基于金属有机框架（MOF）的电阻抗传感器是一种不断发展的传感器，在环境有毒气体的检测中显示出实用价值。由于NH3的低电响应，痕量NH3的检测特别难以设计。然而，通过明智地选择一种由于与主要大气气体（如水）共吸附而增强对NH3电响应的MOF，可以避免这种情况。本文中，基于MOF Cu（cyhdc）的传感器已经成功地用于增强对环境有毒NH3气体的检测。当暴露在5ppm的NH3中时，传感器显示出阻抗的变化。在20°C时，需要30%的相对湿度（RH）才能引起变化，响应随着RH的增加而增加，在92% RH时达到3170倍，产生了MOF直接电传感器对NH3的最大响应。在没有水的情况下，在20-50°C以上，NH3浓度为5ppm时没有观察到变化。这种电响应在很大程度上是由阻抗虚分量的大幅降低所驱动的，这是由于NH3和H2O的共吸附使MOF晶体表面的电容增加。互补结构和微观结构表征证明，在微量NH3和/或H2O吸附下，Cu（cyhdc）的晶体结构和形态保持完整。尽管NH3极低，但TGA， XPS和FT-IR中的负载证实了NH3和H2O的吸附，并且在NH3吸附时观察到金属羧酸盐IR峰位置的变化。

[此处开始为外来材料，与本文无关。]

/-- R119: `TRANSITION` is still set TRANS × 10 ms after ref_rpm reached TARGET. -/
def doTransitionTimeout (t : Nat) (s : State) : State :=
  let s := s.at t
  match s.ste.rampedAt with
  | some r =>
    if s.emitting && s.ste.transition && decide (r + s.getF F.STE_TMO.TRANS * 10000000 ≤ s.now) then s.enterSafe 0x27 [] else s
  | none => s

def execTransitionTimeout (t : Nat) (s : State) : Host.Outcome State Fault Refusal := answer (doTransitionTimeout t s)

/-! ## Steering records (R121) -/

/-- R121: a record closes at 64 entries or 10 ms after its first. -/
def doSteeringRecordClose (t : Nat) (s : State) : State :=
  let s := s.at t
  match s.ste.entries with
  | [] => s
  | e :: _ => if 64 ≤ s.ste.entries.length || decide (e.time + 10000000 ≤ s.now) then s.closeSteering else s

def execSteeringRecordClose (t : Nat) (s : State) : Host.Outcome State Fault Refusal := answer (doSteeringRecordClose t s)

/-- R120: the test has run its length. -/
def doSteeringTestComplete (t : Nat) (s : State) : State :=
  let s := s.at t
  match s.ste.testDone with
  | some n =>
    if s.flag F.STE_TEST.ARM && decide (s.getF F.STE_TEST_LEN.SAMPLES ≤ n) then
      let s := s.closeSteering
      let s := { s with ste := { s.ste with testDone := none } }
      ((s.setF F.STE_TEST.ARM 0).setF F.STE_STAT.TEST 0).raiseEvt 9 4
    else s
  | none => s

def execSteeringTestComplete (t : Nat) (s : State) : Host.Outcome State Fault Refusal := answer (doSteeringTestComplete t s)

end Sys2Proof.Machine
end

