-- ==== Sys2Proof/Machine/Streams.lean ====
section
/-! DEFINITION. Stream datagrams, acknowledgement, retransmission, retention, the ledger's background copy, and LP-DRAM
(chapter 14 from R322). -/

namespace Sys2Proof.Machine

/-- Apply a function to the transport state. -/
def State.mapTp (s : State) (f : TransportState → TransportState) : State := { s with tp := f s.tp }

def State.queue (s : State) (q : Nat) : Option Queue := tabFind q s.tp.queues
def State.setQueue (s : State) (q : Nat) (x : Queue) : State := s.mapTp (fun t => { t with queues := tabSet q x t.queues })
/-- Change a queue, as it stands, if it is open. -/
def State.mapQueue (s : State) (q : Nat) (f : Queue → Queue) : State :=
  match s.queue q with
  | some x => s.setQueue q (f x)
  | none => s

/-- Bytes of a control response, OPEN_REPLY or ACK_ERROR (R305, R327); 0 for what does not pass the control buffer. -/
def Out.controlBytes : Out → Nat
  | .response _ _ _ _ _ _ _ _ payload code => 24 + payload.length + code.length
  | .openReply _ _ _ _ _ _ _ payload code => 24 + payload.length + code.length
  | .ackError _ _ _ _ _ _ _ => 40
  | _ => 0

/-- Send a control message through the control buffer of the host-facing port (R290). -/
def State.sendControl (s : State) (o : Out) : State :=
  (s.mapPort s.hostPort (fun x => { x with ctlBits := x.ctlBits + o.controlBytes * 8 })).emit o

/-- The control buffer of 256 KiB is not full (R290). -/
def State.ctlRoom (s : State) : Bool := decide ((s.port s.hostPort).ctlBits < 262144 * 8)

/-! ## Datagrams (R322, R323, R332) -/

/-- What a datagram carries: a retained record with its number, or a gap. -/
inductive Item where
  | record (num kind : Nat) (bytes : List Byte)
  | gap (first last : Nat)
  deriving DecidableEq, Repr

/-- Retained records of queue `q` numbered from `first` to `last`, in order. -/
def State.retained (s : State) (q first last : Nat) : List (Nat × JRec) :=
  (s.tp.journal.filterMap (fun r =>
    match tabFind q r.nums with
    | some n => if first ≤ n && n ≤ last && !r.lost then some (n, r) else none
    | none => none)).reverse

/-- The items of the numbers `cur` to `last`: records, with a gap wherever numbers are missing. -/
def itemsFrom (last : Nat) : Nat → List (Nat × JRec) → List Item
  | cur, [] => if cur ≤ last then [.gap cur last] else []
  | cur, (n, r) :: l => (if cur < n then [.gap cur (n - 1)] else []) ++ .record n r.kind r.bytes :: itemsFrom last (n + 1) l

def State.items (s : State) (q first last : Nat) : List Item := itemsFrom last first (s.retained q first last)

/-- A record type of fixed size may stand up to 255 times in a run. -/
def fixedType (k : Nat) : Bool := k = 1 || k = 2 || k = 3 || k = 6 || k = 7

def itemKind : Item → Nat
  | .record _ k _ => k
  | .gap _ _ => 0xFF
def itemBody : Item → List Byte
  | .record _ _ b => b
  | .gap f l => leBytes 8 f ++ leBytes 8 l
def itemLast : Item → Nat
  | .record n _ _ => n
  | .gap _ l => l
/-- Numbers an item covers by a gap record. -/
def itemGapped : Item → Nat
  | .record _ _ _ => 0
  | .gap f l => l + 1 - f

/-- A run under way: its type and its records. -/
abbrev Run := Nat × List (List Byte)

/-- Add an item to the runs, latest first. -/
def addItem (runs : List Run) (i : Item) : List Run :=
  match runs with
  | (k, l) :: rest => if k = (itemKind i) && fixedType k && decide (l.length < 255) then (k, l ++ [(itemBody i)]) :: rest else ((itemKind i), [(itemBody i)]) :: runs
  | [] => [((itemKind i), [(itemBody i)])]

def runBytes (r : Run) : List Byte :=
  leBytes 1 r.1 ++ leBytes 1 r.2.length ++ leBytes 2 r.2.flatten.length ++ r.2.flatten

def runsBytes (runs : List Run) : List Byte := (runs.reverse.map runBytes).flatten

/-- The items that fit into `room` bytes, and whether the next one would overflow. -/
def packItems (room : Nat) : List Run → List Item → List Item → List Item × Bool
  | _, acc, [] => (acc.reverse, false)
  | runs, acc, i :: l =>
    let next := addItem runs i
    if (runsBytes next).length ≤ room then packItems room next (i :: acc) l else (acc.reverse, true)

/-- Bytes that items hold in the window: those of records and gap records. -/
def windowBytes (l : List Item) : Nat := l.foldl (fun n i => n + (itemBody i).length) 0

/-- The bytes of the runs of a list of items. -/
def itemsBytes (l : List Item) : List Byte := runsBytes (l.foldl addItem [])

/-- A port takes a datagram of `n` bytes: it is `ACTIVE` and its own-traffic buffer of 4 MiB has room (R290, R292). -/
def State.portTakes (s : State) (p n : Nat) : Bool :=
  s.portActive p && decide ((s.port p).ownBits + n * 8 ≤ 4194304 * 8)

/-- COUNT of a datagram: 16 bits; where a gap covers more numbers the spec gives no value (log entry 7). -/
def State.countField (s : State) (n : Nat) : Nat := if n < 65536 then n else s.freeNat % 65536

/-- Count gap records sent. -/
def State.countGaps (s : State) (l : List Item) : State :=
  let n := (l.filter (fun i => (itemKind i) = 0xFF)).length
  if n = 0 then s else (s.bump F.QUE_GAPS.COUNT n).raiseEvt 20 4

/-- The 32-byte header of a stream datagram, its length with the runs that follow (R322). -/
def datagramHeader (queue len qgen first count cls flags : Nat) : List Byte :=
  leBytes 2 0x4B49 ++ leBytes 1 1 ++ leBytes 1 0x20 ++ leBytes 2 queue ++ leBytes 2 len ++ leBytes 4 qgen ++ leBytes 4 0 ++ leBytes 8 first
    ++ leBytes 2 count ++ leBytes 1 cls ++ leBytes 1 flags ++ leBytes 4 0

def queuePort (x : Queue) : Nat := if x.portB then 1 else 0

/-- Where the datagrams of a queue go (R318): the source address of its session, at DPORT. -/
def State.queueDest (s : State) (x : Queue) : Endpoint :=
  { ((tabFind x.session s.tp.sessions).map (·.peer)).getD ⟨0, 0, x.ip6⟩ with port := x.dport }

/-- Put a datagram into the own-traffic buffer of the queue's port, sent from `QUE_PORTS.STREAM` (R304). -/
def State.putDatagram (s : State) (q : Nat) (x : Queue) (first flags : Nat) (l : List Item) : State :=
  let last := l.foldl (fun m i => max m (itemLast i)) first
  let body := itemsBytes l
  let n := 32 + body.length
  let head := datagramHeader q n x.gen first (s.countField (last + 1 - first)) x.cls flags
  let s := s.mapPort (queuePort x) (fun p => { p with ownBits := p.ownBits + n * 8 })
  let s := (s.mapTp (fun t => { t with moved := s.noteMoved 1 body.length })).emit (.datagram (s.getF F.QUE_PORTS.STREAM) (s.queueDest x) (head ++ body))
  s.tick.countGaps l

def unackedBytes (x : Queue) : Nat := x.unacked.foldl (fun n d => n + d.bytes) 0

/-- The first items that `room` bytes of the window hold. -/
def windowPrefix : Nat → List Item → List Item
  | _, [] => []
  | room, i :: l => if (itemBody i).length ≤ room then i :: windowPrefix (room - (itemBody i).length) l else []

/-- A datagram of the queue whose retransmission time has run. -/
def State.resendDue (s : State) (x : Queue) : Option Sent := x.unacked.find? (fun d => decide (d.time + d.rto * 1000 ≤ s.now))

/-- R324: a queue sends when the next record would overflow MAXDG or its oldest unsent record has reached its flush age, as far as the
window allows, and after what it has to send again (R328). -/
def doDatagramSend (queue : Fin 16384) (t : Nat) (s : State) : State :=
  let s := s.at t
  let q := queue.val
  match s.queue q with
  | none => s
  | some x =>
    if !s.on 5 || (s.resendDue x).isSome then s
    else
      let (packed, more) := packItems (x.maxdg - 32) [] [] (s.items q (x.sent + 1) (x.next - 1))
      let l := windowPrefix (x.window * 1024 - unackedBytes x) packed
      let full := more && l.length = packed.length
      let oldest := ((s.retained q (x.sent + 1) (x.next - 1)).map (fun e => e.2.time)).headD 0
      let due := full || decide (oldest + x.flush * 1000 ≤ s.now)
      let bytes := windowBytes l
      if l.isEmpty || !due || !s.portTakes (queuePort x) (32 + (itemsBytes l).length) then s
      else
        let first := x.sent + 1
        let last := l.foldl (fun m i => max m (itemLast i)) x.sent
        let g := l.foldl (fun n i => n + (itemGapped i)) 0
        let d : Sent := { first := first, count := last + 1 - first, bytes := bytes, gapped := g, time := s.now, rto := s.getF F.QUE_RTO.INIT }
        (s.putDatagram q x first 0 l).mapQueue q (fun x => { x with sent := last, unacked := x.unacked ++ [d], gapped := x.gapped + g })

def execDatagramSend (queue : Fin 16384) (t : Nat) (s : State) : Host.Outcome State Fault Refusal := answer (doDatagramSend queue t s)

/-- Send a datagram of a queue again, with RETX set; records that have left retention are gaps now (R328). -/
def State.resend (s : State) (q : Nat) (d : Sent) : State :=
  match s.queue q with
  | none => s
  | some x =>
    let l := s.items q d.first (d.first + d.count - 1)
    if !s.portTakes (queuePort x) (32 + (itemsBytes l).length) then s
    else
      let g := l.foldl (fun n i => n + (itemGapped i)) 0
      let e : Sent := { d with bytes := windowBytes l, gapped := g, time := s.now, rto := min 256000 (2 * d.rto) }
      let again := fun (x : Queue) =>
        { x with unacked := x.unacked.map (fun y => if y = d then e else y), gapped := x.gapped + (g - d.gapped),
                 resent := s.now :: x.resent.filter (fun r => decide (s.now < r + 2000000000)) }
      ((s.putDatagram q x d.first 1 l).mapQueue q again).bump F.QUE_RETX.COUNT 1

/-- R328: the retransmission time of a datagram has run. -/
def doRetransmissionTimeout (queue : Fin 16384) (t : Nat) (s : State) : State :=
  let s := s.at t
  match s.queue queue.val with
  | none => s
  | some x =>
    match s.resendDue x with
    | some d => if s.on 5 then s.resend queue.val d else s
    | none => s

def execRetransmissionTimeout (queue : Fin 16384) (t : Nat) (s : State) : Host.Outcome State Fault Refusal :=
  answer (doRetransmissionTimeout queue t s)

/-! ## Acknowledgement (R325 to R327) -/

/-- The message authentication code under a session key (R309). -/
def sessionCode (key m : List Byte) : List Byte := (hmacSha256 key m).take 16
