-- ==== Sys2Proof/Machine/Power.lean ====
section
/-! DEFINITION. Power and thermal management (chapter 16): input modes, hold-up, Barista's cap, power domains, phases, and the
thermal model. -/

namespace Sys2Proof.Machine

def State.mapPwr (s : State) (f : PowerState → PowerState) : State := { s with pwr := f s.pwr }
def State.inputMode (s : State) : Nat := s.getF F.PWM_STAT.MODE

/-! ## Domains (R365 to R367) -/

/-- The pages of a domain. -/
def domainPages (d : Nat) : List Nat := (List.range 28).filter (fun p => domainOfPage p = d)

/-- Row of R365 in which a domain starts. -/
def startRow (d : Nat) : Nat :=
  if d = 3 then 1 else if d = 4 then 2 else if d = 5 ∨ d = 1 ∨ d = 2 then 3 else if d = 6 ∨ d = 7 then 4
  else if d = 8 ∨ d = 9 ∨ d = 10 then 5 else if d = 11 then 6 else if d < 20 then 7 else 8

/-- Minimum off time in ns. -/
def offTime (d : Nat) : Nat := if d = 5 ∨ d = 6 ∨ d = 7 then 5000000 else 1000000

/-- The enable bit of a domain. -/
def State.domEn (s : State) (d : Nat) : Bool :=
  if d < 32 then s.bitF F.PWM_DOM_EN0.EN d else s.bitF F.PWM_DOM_EN1.EN (d - 32)

/-- The rails whose failure takes their domains with them (R369) have lost the one that feeds domain `d`. -/
def State.railDead (s : State) (d : Nat) : Bool :=
  let dead := fun (r : Nat) => s.getF (F.PWM_RAIL.ACTIVE.inst r) = 0
  if d = 3 ∨ d = 10 then dead 5 else if d = 2 then dead 7 else false

/-- A domain is to be on: enabled, present on this grade, not shed, its rail not failed. -/
def State.wanted (s : State) (d : Nat) : Bool :=
  decide (1 ≤ d) && s.domEn d && (d ≠ 2 || s.gradeS) && !s.pwr.shed.contains d && !s.railDead d && s.dev ≠ .off

def State.setDom (s : State) (d st : Nat) : State := s.setF (F.PWM_DOM_STAT.STATE.inst d) st

/-- t_OFF has run since the domain's entry to `OFF`; at the first start there is none. -/
def State.offLongEnough (s : State) (d : Nat) : Bool :=
  match tabFind d s.pwr.offAt with
  | some t => decide (t + offTime d ≤ s.now)
  | none => true

/-- At boot, a domain starts once every domain of an earlier row that is to be on is `ON` (R365). -/
def State.turnOf (s : State) (d : Nat) : Bool :=
  s.dev ≠ .boot || (List.range 36).all (fun e => decide (startRow d ≤ startRow e) || e = 0 || !s.wanted e || s.domState e = 2)

/-- Between the starts of two domains of a row at boot: GRN0 to GRN7 every 50 µs, RXS0 to RXS15 every 25 µs (R365). -/
def startStep (d : Nat) : Nat := if 12 ≤ d ∧ d < 20 then 50000 else if 20 ≤ d then 25000 else 0

/-- The instant at which a domain enters `STARTING`: at once, or at boot after the one of its row that starts before it. -/
def State.turnAt (s : State) (d : Nat) : Nat :=
  if s.dev ≠ .boot then s.now
  else ((s.pwr.startAt.filter (fun e => startRow e.1 = startRow d)).map (fun e => e.2 + startStep d)).foldl max s.now

/-- A domain enters `STARTING`, at its turn. -/
def State.startDomain (s : State) (d : Nat) : State :=
  ((s.mapPwr (fun x => { x with startAt := tabSet d (s.turnAt d) x.startAt })).setDom d 1).bump (F.PWM_DOM_STAT.CYCLES.inst d) 1

/-- A domain that is `OFF` and whose turn has not been set. -/
def State.atRest (s : State) (d : Nat) : Bool := s.domState d = 0 && !s.awaitsTurn d

/-- Every domain that is `OFF` and may start enters `STARTING` (R365). -/
def State.sequence (s : State) : State :=
  if s.rst.loading then s
  else (List.range 36).foldl (fun s d =>
    if s.wanted d && s.atRest d && s.offLongEnough d && s.turnOf d then s.startDomain d else s) s

/-- What the blocks of a domain hold besides registers (a port that was `ACTIVE` has gone down, R295) goes with a reset (0, 1, 2: its level) or
with their power (9). Program banks whose domain loses its power read 0 afterwards (DESIGN CHOICE, log entry 3; R86 calls them undefined). The
tap maps of delay lines come back from the retirement record at release (R354). -/
def State.resetEngine (s : State) (d why : Nat) : State :=
  let bankAddr := fun (a : Nat) => decide (0x400000 ≤ a) && decide (a < 0x600000)
  let coefAddr := fun (a : Nat) => decide (0x800000 ≤ a) && decide (a < 0x802000)
  if d = 1 then { s with saf := { s.saf with
      staging := [], staged := none, descs := [], raysA := [], counts := [], raised := [], due := [], runs := [], clearRun := 0,
      outputsOn := false, pulseA := none, fb := none, clearAt := none, activeA := if why = 1 then s.saf.activeA else none,
      activeB := if why = 1 then s.saf.activeB else none } }
  else if d = 2 then { s with saf := { s.saf with
      stagingB := [], stagedB := none, pulses := [], events := [], raysB := [], outputsOn := false, pulseB := none, fb := none, clkBad := 0,
      clkGood := 0, activeA := if why = 1 then s.saf.activeA else none, activeB := if why = 1 then s.saf.activeB else none } }
  else if d = 3 then s.mapTime (fun x =>
    if why = 1 then { x with carried := if x.carried.isSome then x.carried else some s.now, slew := 0, traced := s.servo = 2 || (s.servo = 3 && x.traced) }
    else { TimeState.reset with age := x.age, monGood := x.monGood, stableFrom := x.stableFrom, warned := x.warned })
  else if d = 4 then s.mapCal (fun x => { CalState.reset with fresh := x.fresh, record := x.record, recDue := x.recDue })
  else if d = 5 then
    if why = 1 then s else { s with mem := MemState.reset, rcd := RecState.reset, tp := { s.tp with journal := [], queues := [], qgens := [] } }
  else if d = 6 ∨ d = 7 then
    let p := d - 6
    let was := s.getF (F.NTA_STAT.STAGE.pageUp p) = 6
    let s := (s.setF (F.NTA_STAT.STAGE.pageUp p) 0).mapPort p (fun x => { Port.reset with present := x.present, downAt := if was then some s.now else none })
    if why = 9 then (if was then s.notice p else s) else { s with net := { s.net with hostB := false, censusAt := none, held := none, notices := [] } }
  else if d = 8 then
    let lines := s.etd.lines.filter (fun e => 16 ≤ e.1)
    let chains := s.chainsOff
    { (List.range 4).foldl (fun s c => s.setChainState c 0) s with
      sch := { SchedState.reset with past := if why = 0 then [] else s.sch.past, slot := s.sch.slot },
      emt := { EmitState.reset with chains := chains },
      etd := { EtdState.reset with lines := lines }, rxc := { RxState.reset with locks := s.rxc.locks },
      ram := if why = 1 || why = 2 then s.ram else s.ram.filter (fun e => !bankAddr e.1) }
  else if d = 9 then { s with ste := SteerState.reset }
  else if d = 10 then
    { s with hka := HkaState.reset, exc := { ExcState.reset with delivered := if why = 1 || why = 2 then s.exc.delivered else 0 }, ram := if why = 1 || why = 2 then s.ram else s.ram.filter (fun e => !coefAddr e.1) }
  else if d = 11 then { s with crm := { CremaState.reset with counts := s.crm.counts, lost := s.crm.lost } }
  else if d = 0 then s
  else if d < 20 then
    let e := d - 12
    { s with grn := { s.grn with slots := s.grn.slots.filter (fun x => x.1 / 512 ≠ e), bucket := tabDel e s.grn.bucket,
                                 counts := s.grn.counts.filter (fun x => x.1 / 4 ≠ e), recent := tabDel e s.grn.recent } }
  else
    { s with rxc := { s.rxc with queues := tabDel (d - 20) s.rxc.queues, held := s.rxc.held.filter (fun x => x.ch / 64 ≠ d - 20) }
             etd := { s.etd with lines := s.etd.lines.filter (fun e => lineDomain e.1 ≠ d) } }

/-- The domain is reached no more: its pages drop their pending values (R367). -/
def State.dropDomain (s : State) (d why : Nat) : State :=
  let s := s.mapPwr (fun x => { x with released := x.released.filter (· ≠ d), why := tabSet d why x.why })
  let s := s.resetEngine d why
  let s := if why = 9 then (monitorsOf d).foldl State.monitorOff s else s
  let s := if d = 1 || d = 2 then s.showStaged else s
  let s := if (d = 1 || d = 2) && why ≠ 1 then s.showNoImage else s
  let s := if (d = 1 || d = 2) && why ≠ 1 && s.on 8 then s.workingCeilings none else s
  (domainPages d).foldl State.discardPage s

/-- A domain is switched off or shed (R362, R367); one whose turn to start has not come stays `OFF` and has not started. -/
def State.stopDomain (s : State) (d : Nat) : State :=
  if s.awaitsTurn d then
    (((s.dropDomain d 9).setDom d 0).setF (F.PWM_DOM_STAT.CYCLES.inst d) (s.getF (F.PWM_DOM_STAT.CYCLES.inst d) - 1)).mapPwr
      (fun x => { x with startAt := tabDel d x.startAt })
  else
  match s.domState d with
  | 1 => ((s.dropDomain d 9).setDom d 3).mapPwr (fun x => { x with startAt := tabDel d x.startAt })
  | 2 => (s.dropDomain d 9).setDom d 3
  | 4 => s.setDom d 3
  | _ => s

/-- A domain loses its power at once. -/
def State.losePower (s : State) (d : Nat) : State :=
  ((s.dropDomain d 9).setDom d 0).mapPwr (fun x => { x with offAt := tabSet d s.now x.offAt, onAt := tabDel d x.onAt, startAt := tabDel d x.startAt })

/-- A domain that is to be on again: in `STOPPING` the request is recorded (R367). -/
def State.wantDomain (s : State) (d : Nat) : State :=
  if s.wanted d && s.domState d = 3 then (s.setDom d 4).raiseEvt 2 8 else s

/-- After a change of what is wanted (a commit, shedding, leaving LOSS, a reset release). -/
def State.updateDomains (s : State) : State :=
  let s := (List.range 36).foldl (fun s d => if d = 0 then s else if s.wanted d then s.wantDomain d else s.stopDomain d) s
  s.sequence

/-- R365: a domain is `ON`. -/
def doDomainStarted (dom : Fin 36) (t : Nat) (s : State) : State :=
  let s := s.at t
  let d := dom.val
  if s.domState d = 1 then
    ((s.setDom d 2).mapPwr (fun x => { x with onAt := tabSet d s.now x.onAt, startAt := tabDel d x.startAt })).sequence
  else s

def execDomainStarted (dom : Fin 36) (t : Nat) (s : State) : Host.Outcome State Fault Refusal := answer (doDomainStarted dom t s)

/-- R367: a stop completes; a request recorded meanwhile waits for t_OFF in `OFF`. -/
def doDomainStopped (dom : Fin 36) (t : Nat) (s : State) : State :=
  let s := s.at t
  let d := dom.val
  if s.domState d = 3 || s.domState d = 4 then
    (s.setDom d 0).mapPwr (fun x => { x with offAt := tabSet d s.now x.offAt, onAt := tabDel d x.onAt })
  else s

def execDomainStopped (dom : Fin 36) (t : Nat) (s : State) : Host.Outcome State Fault Refusal := answer (doDomainStopped dom t s)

NH3和H2O的共吸附主要集中在MOF晶体的外表面，有效地增加了Cu（cyhdc）粉末的表面电容，并实现了微量NH3的直接电检测。总之，这些结果证明了如何利用特定分子（H2O）的共吸附来实现痕量有毒气体的电检测，否则不会产生MOF传感器响应。

本文章由计算机程序翻译，如有差异，请以英文原文为准。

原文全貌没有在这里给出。